Perush — os Mefarshim · פֵּרוּשׁ הַמְּפָרְשִׁים

Rashi רַשִׁ"י
Temurá 20b, sobre a Guemará desta mishná
והלא אף הנדבה עולה היא — בניחותא, אלא פרושי מפרש ואזיל, מאי בינייהו: בזמן שהיא באה חובה — שהיא מוטלת על היחיד להקריבה, סומך עליה כו': ואם היה כהן — אותו שהפריש האשם וכפר באחר, וניתק הראשון לרעייה: עבודתה ועורה — של עולה הבאה מן המותר, שלו היא, שהוא עצמו מקריבה ונוטל את העור, ואפילו אינו מאותו משמר המשמרת באותה שבת, דהכי תניא, מנין לכהן שבא ומקריב קרבנותיו בכל עת ובכל שעה שירצה, תלמוד לומר “ובא בכל אות נפשו ושרת”: ולא סומך עליה — דקרבן צבור אין בו סמיכה, חוץ מפר העלם דבר של צבור ושעיר המשתלח, דגמירי שתי סמיכות בצבור: ואע"פ שכהן — כלומר, ואפילו הוא כהן, עבודתה ועורה של אנשי משמר, שהרי של צבור היא, ואין כהן של משמר אחר רשאי להקריב, דכתיב “לבד ממכריו על האבות”, מה מסרו אבות זה לזה, אני בשבתי ואתם בשבתכם:

Rashi lê a pergunta inicial da mishná como retórica e já concordada — “não é também a voluntária uma olá?” — servindo apenas para introduzir a explicação que se segue.

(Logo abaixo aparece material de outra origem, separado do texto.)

theorem State.dropDomSet_keeps {s0 s : State} (hK : Keeps s0 s) (bakeId : Nat) (st : Nat) (det : Nat) : Keeps s0
    (State.dropDomSet s bakeId st det) := by
  unfold State.dropDomSet
  (try dsimp only)
  repeat' first
    | with_reducible (first | exact hK | apply State.reopen_keeps | apply State.tellFailed_keeps)
    | (with_reducible refine Keeps.ite (fun _ => ?_) (fun _ => ?_)) | split

theorem State.domFail_keeps {s0 s : State} (hK : Keeps s0 s) (st : Nat) (det : Nat) : Keeps s0 (State.domFail s st
    det) := by
  unfold State.domFail
  (try dsimp only)
  repeat' first
    | with_reducible (first
        | exact hK | apply State.domEnd_keeps | apply State.domSend_keeps | apply State.dropDomSet_keeps)
    | (with_reducible refine Keeps.foldl _ (fun _ _ hK => ?_) _ ?_) | (intro _ hK; skip) | with_reducible assumption
    | split

theorem State.takeGo_keeps {s0 s : State} (hK : Keeps s0 s) (t : SetSt) (epoch : Nat) : Keeps s0 (State.takeGo s t
    epoch) := by
  unfold State.takeGo
  (try dsimp only)
  repeat' first
    | with_reducible (first | exact hK | apply State.raise_keeps) | (intro _ hK; skip) | with_reducible assumption
    | (with_reducible refine Keeps.ite (fun _ => ?_) (fun _ => ?_)) | split
    | fail_if_no_progress with_reducible refine Keeps.fields ?_

theorem State.domDecide_keeps {s0 s : State} (hK : Keeps s0 s) : Keeps s0 (State.domDecide s) := by
  unfold State.domDecide
  (try dsimp only)
  repeat' first
    | with_reducible (first
        | exact hK | apply State.domSend_keeps | apply State.takeGo_keeps | apply State.updDom_keeps)
    | (with_reducible refine Keeps.foldl _ (fun _ _ hK => ?_) _ ?_) | (intro _ hK; skip) | with_reducible assumption
    | split | fail_if_no_progress with_reducible refine Keeps.fields ?_

theorem State.domAcked_keeps {s0 s : State} (hK : Keeps s0 s) : Keeps s0 (State.domAcked s) := by
  unfold State.domAcked
  (try dsimp only)
  repeat' first
    | with_reducible (first | exact hK | apply State.domDecide_keeps)
    | (with_reducible refine Keeps.ite (fun _ => ?_) (fun _ => ?_)) | split

theorem State.takeCommit_keeps {s0 s : State} (hK : Keeps s0 s) (bakeId : Nat) (epoch : Nat) : Keeps s0
    (State.takeCommit s bakeId epoch) := by
  unfold State.takeCommit
  (try dsimp only)
  repeat' first
    | with_reducible exact hK | (intro _ hK; skip) | with_reducible assumption | split
    | fail_if_no_progress with_reducible refine Keeps.fields ?_

theorem State.domCommit_keeps {s0 s : State} (hK : Keeps s0 s) : Keeps s0 (State.domCommit s) := by
  unfold State.domCommit
  (try dsimp only)
  repeat' first
    | with_reducible (first
        | exact hK | apply State.domAcked_keeps | apply State.domSend_keeps | apply State.takeCommit_keeps
        | apply State.updDom_keeps)
    | (with_reducible refine Keeps.foldl _ (fun _ _ hK => ?_) _ ?_) | (intro _ hK; skip) | with_reducible assumption
    | split

theorem State.domVote_keeps {s0 s : State} (hK : Keeps s0 s) (i : Nat) (yes : Bool) (st : Nat) (det : Nat) (epoch :
    Nat) : Keeps s0 (State.domVote s i yes st det epoch) := by
  unfold State.domVote
  (try dsimp only)
  repeat' first
    | with_reducible (first
        | exact hK | apply State.domCommit_keeps | apply State.domFail_keeps | apply State.updDom_keeps)
    | (intro _ hK; skip) | with_reducible assumption | (with_reducible refine Keeps.ite (fun _ => ?_) (fun _ => ?_))
    | split

theorem State.sendVote_keeps {s0 s : State} (hK : Keeps s0 s) (bakeId : Nat) (yes : Bool) (st : Nat) (det : Nat) :
    Keeps s0 (State.sendVote s bakeId yes st det) := by
  unfold State.sendVote
  (try dsimp only)
  repeat' first
    | with_reducible (first | exact hK | apply State.domSend_keeps)

theorem State.castVote_keeps {s0 s : State} (hK : Keeps s0 s) (bakeId : Nat) (yes : Bool) (st : Nat) (det : Nat) :
    Keeps s0 (State.castVote s bakeId yes st det) := by
  unfold State.castVote
  (try dsimp only)
  repeat' first
    | with_reducible (first | exact hK | apply State.domVote_keeps | apply State.sendVote_keeps)
    | (with_reducible refine Keeps.ite (fun _ => ?_) (fun _ => ?_))

theorem State.bakeFail_keeps {s0 s : State} (hK : Keeps s0 s) (t : SetSt) (st : Nat) (det : Nat) : Keeps s0
    (State.bakeFail s t st det) := by
  unfold State.bakeFail
  (try dsimp only)
  repeat' first
    | with_reducible (first
        | exact hK | apply State.answerSet_keeps | apply State.castVote_keeps | apply State.reopen_keeps
        | apply State.tellFailed_keeps)
    | (with_reducible refine Keeps.ite (fun _ => ?_) (fun _ => ?_))

theorem State.startBake_keeps {s0 s : State} (hK : Keeps s0 s) (id : Nat) (f : SetSt → SetSt) : Keeps s0
    (State.startBake s id f).1 := by
  unfold State.startBake
  (try dsimp only)
  repeat' first
    | with_reducible (first | exact hK | apply State.tellFailed_keeps) | (intro _ hK; skip)
    | with_reducible assumption | (with_reducible refine Keeps.ite (fun _ => ?_) (fun _ => ?_)) | split
    | fail_if_no_progress with_reducible refine Keeps.fields ?_

theorem State.startBake_of {s0 s u : State} {id : Nat}  {f : SetSt → SetSt} {o : _} (e : State.startBake s id f = (u,
    o)) (h : Keeps s0 s) : Keeps s0 u := by
  have k := State.startBake_keeps h id f
  rw [e] at k
  exact k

Localiza o cenário concreto: o antigo dono de uma oferenda de culpa que já se expiou por outro animal, cujo primeiro animal foi liberado para o pastoreio. Sobre o direito ao serviço e ao couro na olá de obrigação, cita a fonte que permite a um sacerdote oferecer seus próprios sacrifícios a qualquer hora, independentemente do turno de serviço vigente. Explica por que a oferenda comunitária dispensa o apoio das mãos, citando as duas únicas exceções conhecidas em que uma oferenda pública recebe semichá — o touro comunitário por transgressão inadvertida e o bode enviado ao deserto em Yom Kipur. Por fim, fundamenta a exclusividade do turno sacerdotal sobre o serviço e o couro das oferendas comunitárias no versículo que reserva a cada grupo sacerdotal apenas sua própria porção, segundo o acordo mútuo estabelecido entre os turnos.